▶ **TASK DIRECTIONS**: Quote exactly, and only, the lines of the material below from the line with "-- ==== Sys2Proof/Machine/ChipCommands.lean" through the line with "def execCmdSetHumidity (p0".

▶ **MATERIALS PROVIDED**:
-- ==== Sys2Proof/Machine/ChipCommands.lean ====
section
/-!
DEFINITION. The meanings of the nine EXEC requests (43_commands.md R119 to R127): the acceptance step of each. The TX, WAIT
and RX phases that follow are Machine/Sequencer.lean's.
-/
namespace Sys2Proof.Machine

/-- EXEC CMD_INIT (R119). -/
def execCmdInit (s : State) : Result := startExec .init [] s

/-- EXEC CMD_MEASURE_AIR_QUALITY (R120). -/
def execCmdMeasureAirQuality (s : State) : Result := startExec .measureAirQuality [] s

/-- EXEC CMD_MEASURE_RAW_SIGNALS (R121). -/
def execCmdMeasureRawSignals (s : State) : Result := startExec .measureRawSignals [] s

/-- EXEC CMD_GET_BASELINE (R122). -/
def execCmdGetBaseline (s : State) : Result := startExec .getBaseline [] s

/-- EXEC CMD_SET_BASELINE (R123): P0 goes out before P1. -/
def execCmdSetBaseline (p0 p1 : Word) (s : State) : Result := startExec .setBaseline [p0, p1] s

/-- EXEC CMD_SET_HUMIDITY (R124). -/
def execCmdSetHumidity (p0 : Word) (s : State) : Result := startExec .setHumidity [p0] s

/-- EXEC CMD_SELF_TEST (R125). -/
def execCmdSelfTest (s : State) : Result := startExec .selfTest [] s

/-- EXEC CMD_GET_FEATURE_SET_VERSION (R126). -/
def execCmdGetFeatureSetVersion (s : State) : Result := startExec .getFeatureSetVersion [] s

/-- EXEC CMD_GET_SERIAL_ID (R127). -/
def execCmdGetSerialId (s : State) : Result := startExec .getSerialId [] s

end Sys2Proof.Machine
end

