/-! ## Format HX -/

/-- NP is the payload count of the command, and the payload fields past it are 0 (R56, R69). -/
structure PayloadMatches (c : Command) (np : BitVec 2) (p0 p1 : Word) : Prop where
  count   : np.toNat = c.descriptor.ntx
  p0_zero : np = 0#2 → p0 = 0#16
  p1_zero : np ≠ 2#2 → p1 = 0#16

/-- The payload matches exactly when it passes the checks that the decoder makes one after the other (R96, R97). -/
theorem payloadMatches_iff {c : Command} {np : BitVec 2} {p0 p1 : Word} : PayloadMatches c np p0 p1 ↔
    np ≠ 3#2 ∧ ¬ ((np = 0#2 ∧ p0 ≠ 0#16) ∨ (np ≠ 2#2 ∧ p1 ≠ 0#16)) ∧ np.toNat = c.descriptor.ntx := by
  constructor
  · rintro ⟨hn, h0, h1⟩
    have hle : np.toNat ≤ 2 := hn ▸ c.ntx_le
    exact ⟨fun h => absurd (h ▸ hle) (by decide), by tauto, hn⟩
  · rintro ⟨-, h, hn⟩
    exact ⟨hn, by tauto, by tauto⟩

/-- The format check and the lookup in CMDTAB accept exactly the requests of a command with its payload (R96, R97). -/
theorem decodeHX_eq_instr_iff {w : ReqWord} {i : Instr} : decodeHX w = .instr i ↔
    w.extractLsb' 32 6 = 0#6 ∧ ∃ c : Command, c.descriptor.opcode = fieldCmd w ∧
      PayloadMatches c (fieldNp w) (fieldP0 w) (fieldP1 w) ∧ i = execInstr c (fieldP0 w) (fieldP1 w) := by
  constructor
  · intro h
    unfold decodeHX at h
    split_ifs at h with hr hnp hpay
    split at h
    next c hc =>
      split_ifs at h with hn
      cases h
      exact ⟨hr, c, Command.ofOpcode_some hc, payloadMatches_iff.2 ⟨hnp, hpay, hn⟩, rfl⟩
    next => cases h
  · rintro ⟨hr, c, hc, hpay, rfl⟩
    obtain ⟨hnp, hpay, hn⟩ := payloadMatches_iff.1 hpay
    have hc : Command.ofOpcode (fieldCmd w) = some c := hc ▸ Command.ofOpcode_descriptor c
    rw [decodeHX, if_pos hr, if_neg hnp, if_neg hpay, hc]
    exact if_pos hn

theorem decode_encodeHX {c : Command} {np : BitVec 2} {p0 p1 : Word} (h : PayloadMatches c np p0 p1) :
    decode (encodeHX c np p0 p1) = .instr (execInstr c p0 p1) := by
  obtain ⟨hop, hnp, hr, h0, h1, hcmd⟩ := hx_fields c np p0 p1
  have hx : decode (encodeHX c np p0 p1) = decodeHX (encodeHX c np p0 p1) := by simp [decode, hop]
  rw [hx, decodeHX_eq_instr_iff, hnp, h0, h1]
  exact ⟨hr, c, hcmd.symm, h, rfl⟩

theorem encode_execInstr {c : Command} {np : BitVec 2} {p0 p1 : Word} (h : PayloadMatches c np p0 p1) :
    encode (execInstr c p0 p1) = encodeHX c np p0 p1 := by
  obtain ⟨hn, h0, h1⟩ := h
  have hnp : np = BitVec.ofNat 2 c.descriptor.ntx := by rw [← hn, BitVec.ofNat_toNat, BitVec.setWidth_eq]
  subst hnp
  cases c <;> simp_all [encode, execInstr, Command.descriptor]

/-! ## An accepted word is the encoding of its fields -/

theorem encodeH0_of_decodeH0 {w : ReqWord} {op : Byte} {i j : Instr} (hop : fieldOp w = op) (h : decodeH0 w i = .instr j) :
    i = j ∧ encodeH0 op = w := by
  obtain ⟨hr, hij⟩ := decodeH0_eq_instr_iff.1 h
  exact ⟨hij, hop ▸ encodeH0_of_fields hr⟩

---

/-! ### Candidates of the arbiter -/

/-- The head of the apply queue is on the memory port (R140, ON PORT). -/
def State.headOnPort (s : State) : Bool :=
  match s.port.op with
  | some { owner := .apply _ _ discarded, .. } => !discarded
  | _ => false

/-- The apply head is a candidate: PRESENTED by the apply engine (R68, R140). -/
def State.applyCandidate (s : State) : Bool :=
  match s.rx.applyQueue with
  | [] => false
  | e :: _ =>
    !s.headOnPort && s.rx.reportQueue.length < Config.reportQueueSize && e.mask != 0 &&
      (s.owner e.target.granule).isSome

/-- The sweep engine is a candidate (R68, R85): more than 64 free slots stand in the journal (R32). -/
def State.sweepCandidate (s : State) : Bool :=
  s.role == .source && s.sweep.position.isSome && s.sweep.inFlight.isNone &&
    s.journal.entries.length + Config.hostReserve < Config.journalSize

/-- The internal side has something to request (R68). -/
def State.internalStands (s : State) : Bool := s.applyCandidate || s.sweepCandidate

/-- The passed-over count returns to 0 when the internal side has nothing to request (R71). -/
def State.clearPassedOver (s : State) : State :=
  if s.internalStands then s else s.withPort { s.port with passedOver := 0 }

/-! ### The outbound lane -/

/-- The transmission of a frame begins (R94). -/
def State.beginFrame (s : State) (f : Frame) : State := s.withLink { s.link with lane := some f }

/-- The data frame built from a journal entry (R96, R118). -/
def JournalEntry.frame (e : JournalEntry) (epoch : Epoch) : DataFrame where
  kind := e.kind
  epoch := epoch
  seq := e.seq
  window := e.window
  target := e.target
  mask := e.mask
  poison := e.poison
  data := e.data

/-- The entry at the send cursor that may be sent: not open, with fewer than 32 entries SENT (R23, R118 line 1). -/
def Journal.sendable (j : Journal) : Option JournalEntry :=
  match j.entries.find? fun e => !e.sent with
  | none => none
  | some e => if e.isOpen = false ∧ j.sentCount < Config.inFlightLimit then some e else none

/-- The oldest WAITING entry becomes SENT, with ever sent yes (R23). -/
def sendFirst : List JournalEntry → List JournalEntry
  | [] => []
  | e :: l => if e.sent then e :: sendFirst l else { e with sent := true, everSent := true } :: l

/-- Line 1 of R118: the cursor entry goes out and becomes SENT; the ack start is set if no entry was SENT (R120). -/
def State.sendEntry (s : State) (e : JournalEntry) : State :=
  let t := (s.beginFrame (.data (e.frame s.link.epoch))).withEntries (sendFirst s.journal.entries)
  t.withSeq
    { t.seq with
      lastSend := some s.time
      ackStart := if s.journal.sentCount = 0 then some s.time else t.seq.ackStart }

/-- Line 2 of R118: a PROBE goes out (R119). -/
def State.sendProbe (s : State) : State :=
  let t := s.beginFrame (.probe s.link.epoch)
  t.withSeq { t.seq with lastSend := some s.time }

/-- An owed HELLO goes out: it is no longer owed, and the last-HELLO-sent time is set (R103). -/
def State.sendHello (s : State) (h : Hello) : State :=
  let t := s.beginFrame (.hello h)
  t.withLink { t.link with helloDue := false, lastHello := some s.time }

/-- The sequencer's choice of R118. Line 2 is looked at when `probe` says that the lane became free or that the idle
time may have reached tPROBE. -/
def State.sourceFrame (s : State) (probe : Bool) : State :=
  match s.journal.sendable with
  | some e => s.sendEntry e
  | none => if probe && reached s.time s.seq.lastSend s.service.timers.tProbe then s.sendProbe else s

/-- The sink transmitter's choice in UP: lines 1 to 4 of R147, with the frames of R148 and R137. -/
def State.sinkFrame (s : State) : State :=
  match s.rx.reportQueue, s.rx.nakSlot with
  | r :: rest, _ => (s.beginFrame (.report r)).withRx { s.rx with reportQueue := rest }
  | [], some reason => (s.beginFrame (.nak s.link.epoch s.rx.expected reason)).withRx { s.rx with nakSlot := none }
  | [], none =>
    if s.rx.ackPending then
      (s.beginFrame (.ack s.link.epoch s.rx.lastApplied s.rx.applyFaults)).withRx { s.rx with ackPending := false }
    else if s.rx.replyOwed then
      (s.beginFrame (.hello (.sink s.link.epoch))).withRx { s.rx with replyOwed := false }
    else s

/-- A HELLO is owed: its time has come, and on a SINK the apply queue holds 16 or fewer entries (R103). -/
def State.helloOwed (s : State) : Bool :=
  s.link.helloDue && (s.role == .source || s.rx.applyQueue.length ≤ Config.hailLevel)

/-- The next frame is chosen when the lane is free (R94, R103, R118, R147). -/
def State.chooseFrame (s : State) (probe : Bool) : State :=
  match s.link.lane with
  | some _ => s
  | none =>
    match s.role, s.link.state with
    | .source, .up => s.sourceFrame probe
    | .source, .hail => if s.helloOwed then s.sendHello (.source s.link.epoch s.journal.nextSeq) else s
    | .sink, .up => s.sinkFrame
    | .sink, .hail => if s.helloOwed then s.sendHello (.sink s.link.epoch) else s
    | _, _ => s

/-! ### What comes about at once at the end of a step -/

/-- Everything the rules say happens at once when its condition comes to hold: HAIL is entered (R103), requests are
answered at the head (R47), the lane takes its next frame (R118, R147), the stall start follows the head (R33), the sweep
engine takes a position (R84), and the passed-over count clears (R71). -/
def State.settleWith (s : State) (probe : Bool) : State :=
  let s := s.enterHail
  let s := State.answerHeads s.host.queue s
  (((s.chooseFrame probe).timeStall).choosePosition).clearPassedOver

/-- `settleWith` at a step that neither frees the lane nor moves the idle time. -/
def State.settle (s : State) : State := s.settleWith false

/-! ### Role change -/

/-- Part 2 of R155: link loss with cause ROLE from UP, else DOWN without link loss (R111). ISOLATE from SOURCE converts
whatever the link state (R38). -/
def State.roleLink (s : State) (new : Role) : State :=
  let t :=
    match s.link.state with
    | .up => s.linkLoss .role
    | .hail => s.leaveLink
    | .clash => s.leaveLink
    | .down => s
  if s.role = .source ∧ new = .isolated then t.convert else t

==

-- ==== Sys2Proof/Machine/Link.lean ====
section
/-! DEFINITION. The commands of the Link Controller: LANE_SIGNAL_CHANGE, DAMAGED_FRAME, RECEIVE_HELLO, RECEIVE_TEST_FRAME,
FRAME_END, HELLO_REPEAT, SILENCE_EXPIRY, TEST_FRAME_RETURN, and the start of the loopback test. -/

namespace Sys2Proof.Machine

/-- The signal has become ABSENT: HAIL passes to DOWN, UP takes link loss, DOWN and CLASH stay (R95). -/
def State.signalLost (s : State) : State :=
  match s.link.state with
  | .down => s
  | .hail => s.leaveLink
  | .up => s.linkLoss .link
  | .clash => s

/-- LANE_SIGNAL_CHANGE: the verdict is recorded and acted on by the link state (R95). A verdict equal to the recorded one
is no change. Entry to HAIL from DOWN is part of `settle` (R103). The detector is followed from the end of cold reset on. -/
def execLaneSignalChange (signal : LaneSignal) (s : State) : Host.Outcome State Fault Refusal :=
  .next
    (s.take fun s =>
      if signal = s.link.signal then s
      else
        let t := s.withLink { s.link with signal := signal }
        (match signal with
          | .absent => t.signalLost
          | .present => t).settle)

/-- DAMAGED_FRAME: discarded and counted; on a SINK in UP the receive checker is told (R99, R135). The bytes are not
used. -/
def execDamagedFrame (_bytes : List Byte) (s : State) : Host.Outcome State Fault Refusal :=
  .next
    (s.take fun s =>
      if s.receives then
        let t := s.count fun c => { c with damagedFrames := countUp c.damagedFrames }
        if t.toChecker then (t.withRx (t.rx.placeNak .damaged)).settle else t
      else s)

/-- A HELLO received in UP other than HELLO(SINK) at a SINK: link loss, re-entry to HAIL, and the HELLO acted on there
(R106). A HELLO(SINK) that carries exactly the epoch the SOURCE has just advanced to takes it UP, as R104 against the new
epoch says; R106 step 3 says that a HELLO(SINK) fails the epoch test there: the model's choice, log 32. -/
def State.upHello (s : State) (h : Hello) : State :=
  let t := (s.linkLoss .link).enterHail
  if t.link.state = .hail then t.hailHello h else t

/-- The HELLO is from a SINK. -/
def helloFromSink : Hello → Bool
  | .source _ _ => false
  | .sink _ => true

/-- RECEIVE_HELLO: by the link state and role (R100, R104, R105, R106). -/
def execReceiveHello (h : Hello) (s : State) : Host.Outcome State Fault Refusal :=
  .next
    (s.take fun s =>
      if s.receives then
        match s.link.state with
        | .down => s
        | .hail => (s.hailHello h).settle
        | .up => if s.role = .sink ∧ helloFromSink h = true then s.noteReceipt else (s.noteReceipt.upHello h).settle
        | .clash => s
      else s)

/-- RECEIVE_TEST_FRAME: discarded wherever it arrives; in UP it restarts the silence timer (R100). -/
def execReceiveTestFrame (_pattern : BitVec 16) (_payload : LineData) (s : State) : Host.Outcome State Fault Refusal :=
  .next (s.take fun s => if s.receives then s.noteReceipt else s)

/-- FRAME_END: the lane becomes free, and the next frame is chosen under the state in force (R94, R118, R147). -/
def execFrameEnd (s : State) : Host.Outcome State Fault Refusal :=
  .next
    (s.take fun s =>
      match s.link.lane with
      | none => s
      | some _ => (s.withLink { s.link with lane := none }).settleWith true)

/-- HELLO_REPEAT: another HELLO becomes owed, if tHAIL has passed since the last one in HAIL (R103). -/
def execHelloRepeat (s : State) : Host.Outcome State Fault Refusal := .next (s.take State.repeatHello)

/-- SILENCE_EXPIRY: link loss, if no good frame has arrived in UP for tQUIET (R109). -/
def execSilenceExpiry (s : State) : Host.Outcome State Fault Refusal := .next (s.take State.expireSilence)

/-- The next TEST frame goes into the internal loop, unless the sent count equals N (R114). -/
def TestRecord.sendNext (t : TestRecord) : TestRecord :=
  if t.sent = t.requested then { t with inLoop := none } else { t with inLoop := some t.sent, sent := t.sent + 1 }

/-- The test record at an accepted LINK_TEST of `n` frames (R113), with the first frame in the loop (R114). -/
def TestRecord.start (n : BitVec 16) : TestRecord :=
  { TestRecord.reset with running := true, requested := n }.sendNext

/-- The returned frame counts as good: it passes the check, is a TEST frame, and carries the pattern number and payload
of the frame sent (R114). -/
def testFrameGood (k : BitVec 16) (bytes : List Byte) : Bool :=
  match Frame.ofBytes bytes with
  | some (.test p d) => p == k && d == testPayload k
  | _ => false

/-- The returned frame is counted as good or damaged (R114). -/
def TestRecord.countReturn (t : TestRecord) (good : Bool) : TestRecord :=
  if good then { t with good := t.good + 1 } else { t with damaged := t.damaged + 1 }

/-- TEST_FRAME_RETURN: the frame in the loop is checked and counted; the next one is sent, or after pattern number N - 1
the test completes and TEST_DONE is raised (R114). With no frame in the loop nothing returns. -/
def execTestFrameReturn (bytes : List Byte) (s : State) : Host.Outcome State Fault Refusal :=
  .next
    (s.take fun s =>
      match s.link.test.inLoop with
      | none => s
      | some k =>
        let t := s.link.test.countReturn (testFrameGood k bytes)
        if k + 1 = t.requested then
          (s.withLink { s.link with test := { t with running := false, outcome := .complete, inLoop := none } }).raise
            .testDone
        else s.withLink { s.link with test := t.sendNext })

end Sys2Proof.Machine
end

▶ **FINISHED TASK**:
-- ==== Sys2Proof/Machine/ChipCommands.lean ====
section
/-!
DEFINITION. The meanings of the nine EXEC requests (43_commands.md R119 to R127): the acceptance step of each. The TX, WAIT
and RX phases that follow are Machine/Sequencer.lean's.
-/
namespace Sys2Proof.Machine

/-- EXEC CMD_INIT (R119). -/
def execCmdInit (s : State) : Result := startExec .init [] s

/-- EXEC CMD_MEASURE_AIR_QUALITY (R120). -/
def execCmdMeasureAirQuality (s : State) : Result := startExec .measureAirQuality [] s

/-- EXEC CMD_MEASURE_RAW_SIGNALS (R121). -/
def execCmdMeasureRawSignals (s : State) : Result := startExec .measureRawSignals [] s

/-- EXEC CMD_GET_BASELINE (R122). -/
def execCmdGetBaseline (s : State) : Result := startExec .getBaseline [] s

/-- EXEC CMD_SET_BASELINE (R123): P0 goes out before P1. -/
def execCmdSetBaseline (p0 p1 : Word) (s : State) : Result := startExec .setBaseline [p0, p1] s

/-- EXEC CMD_SET_HUMIDITY (R124). -/
def execCmdSetHumidity (p0 : Word) (s : State) : Result := startExec .setHumidity [p0] s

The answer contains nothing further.